To train our sketch-based generative model, we use the method proposed in our latest work [22]: The whole stroke-based image is manipulated by mirroring, rotating, scaling and translating. Because each path consists of a list of points, a path has an implicit direction. In our setting, the path direction is not important, so it can be reversed to generate new patches. After all paths have been manipulated, they are rearranged in a new order. We sort them in a greedy way by distance, so that the pen travel is as short as possible. This step is important to ensure that the next stroke will be generated close to the previous stroke. If the sorting step is not performed, strokes in the generated images appear very scattered and incoherent.

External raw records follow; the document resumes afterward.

-- ==== Sys2Proof/Machine/Data.lean ====
section
/-! DEFINITION. Data.lean: the DATA register operations (R86 to R97). -/
namespace Sys2Proof.Machine

/-- `RD_DATA_B` (R91). -/
def execRdDataB (s : State) : Result := readData .byte s

/-- `RD_DATA_H` (R90). -/
def execRdDataH (s : State) : Result := readData .half s

/-- `RD_DATA_W` (R89). -/
def execRdDataW (s : State) : Result := readData .word s

/-- `WR_DATA_B` (R86, R93): seed store in seed mode, else reconcile lazily and feed the byte. -/
def execWrDataB (v : Byte) (s : State) : Result :=
  if s.ctrl.was then .next (writeSeed (.byte v) s)
  else withEngine (lazyReconcile s) fun s' e => (s'.feed e [v]).respond .written

/-- `WR_DATA_H` (R87). -/
def execWrDataH (v : Half) (s : State) : Result := writeWideData (.half v) s

/-- `WR_DATA_W` (R88). -/
def execWrDataW (v : Word) (s : State) : Result := writeWideData (.word v) s

end Sys2Proof.Machine
end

In our experiments, we use hand-drawn images in a 180 \(\times \) 180 unit boundary box. The images are drawn directly on a computer screen using a digitizer pen. In the drawing process, the current pen location is recorded on every frame update. This results in a very point cluttered path, which can be seen in the example in Fig. 2. The path is then simplified by fitting Cubic Bézier Curves [13] through the points with an allowed maximum error. The algorithm used is described in [14] and the result can be seen in the second image in Fig. 2. In the next step, the simplified curves are flattened: the curves are approximated by straight lines with a given maximum error. If a line is too long, it can be divided into multiple shorter lines. These resulting short straight lines form the actions our Transformer is trained on and will further be called “pen moves”. A visual representation of the stroke curve flattening and pen move generation can be seen in the last two images in Fig. 2.

A pen move is defined with the following attributes:

  • Position: relative x and y coordinates to the last point.

  • Pen State: binary state if the virtual pen is drawing or only moving.

The pen state attribute enables the possibility to move the virtual pen without drawing. These later invisible moves are needed to end a stroke and move the pen to the beginning of the next following stroke. With the current pen move definition, it is not possible for the Transformer to indicate if the image is finished. Using an embedding as seen in Fig. 3 allows us to add special event moves like an “imageEnd” token. A path-end token is not needed, as it can be read from the pen state. Embeddings work like a lookup table where a list of predefined pen moves is mapped to vector representations, which are trained along with the Transformer. Figure 3a shows a short example of the embedding process. Because only valid pen moves are embedded, the Transformer can also only predict valid pen moves:

If the pen move attributes were used directly as Transformer input, for example in the form of (xypenStateimageEnd), it would allow for invalid pen moves where the pen state is 1 (line will be drawn) but the imageEnd flag is also activated.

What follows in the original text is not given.